Let’s assume a patient sheds a MERS-CoV infectious aerosol of 6-log. I’m not aware of any infectious dose data for MERS-CoV yet, but for SARS-CoV it can be as low as <20 plaque forming units. Given the decay rate of 7% over 10 minutes, infectious aerosol above the infectious dose could be present after the discharge of the patient for a little under 26 hours! Even if the virus was shed at a lower titre, infectious aerosol times would still be considerable (Table). Could this be a job for automated room disinfection systems, which address both surface and airborne contamination? One such system, hydrogen peroxide vapour, has recently been shown to inactivate the SARS-CoV surrogate, TGEV.
|Shed titre||Time to reach 20 virus particles|
Table: Relationship between shed titre of MERS-CoV and time to reach 20 virus particles.
Whilst respiratory viruses are not that great at surviving on surfaces compared with C. difficile spores and some vegetative bacteria, they can survive long enough to bring contact / fomite transmission into play. A number of reviews have concluded that contact / fomite transmission is an important route for influenza and other respiratory viruses such as rhinovirus. The SARS-CoV and surrogates exhibit unusual survival properties compared with other respiratory viruses, with survival times often measured in days, weeks or even months. Recent data suggests that MERS-CoV shares this property, surviving for >2 days when dried onto hard surfaces compared with only a few hours for influenza tested in the same study. Fortunately, these enveloped viruses are inactivated rapidly by usual hospital disinfectants, so I can understand the CDC’s recommendation for standard environmental disinfection.
So, how to protect yourself and your patients? The answer is simple for direct patient care: wear your gown, gloves, goggles and N95 (FFP3) mask, and wash your hands! It’s simple in theory, compliance with these measures in practice is not as good as you may expect. Prof Seto published a study in the Lancet in 2003 about compliance with personal protective equipment (PPE) and hand hygiene during the SARS epidemic. Remarkably, even when caring for patients known to be infected with SARS, <30% of healthcare workers self-reported that they wore a mask, glove, gown and washed their hands as they should have done. And this was self-reported, so you’d expect there to be a bias towards compliance! Most importantly, none of the healthcare workers who complied with all four measures became infected.

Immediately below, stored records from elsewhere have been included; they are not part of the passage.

-- ==== Sys2Proof/WellFormed.lean ====
section
/-! DEFINITION. Which terms of the syntax stand for a command word. -/

namespace Sys2Proof

/-- A command has an encoding: the field TLEN has 5 bits, so the values 0..31 are encodable (30_encoding.md R71,
R73). TLEN = 0 and 17..31 are well formed; they raise E_TAGLEN when executed. -/
def Instr.wf : Instr → Bool
  | .nop => true
  | .ldkey => true
  | .derive => true
  | .dbl => true
  | .perm => true
  | .mac tlen => decide (tlen < 32)

end Sys2Proof
end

Figure: Healthcare worker compliance with mask, glove, gown use, and hand washing during the SARS epidemic, stratified by those who became infected with SARS.
To summarise: how to protect you and your patients from MERS-CoV:
- Place patient in negative pressure airborne infection isolation room, where available.
- Wear the correct PPE when in the room (gloves, gown, N95 / FFP3 mask, goggles), and wash your hands.
- Pay attention to the potential for contaminated surfaces and air, particularly following the discharge of the patient.
- Oh, and if you go on holiday to Saudi Arabia, don’t kiss any camels!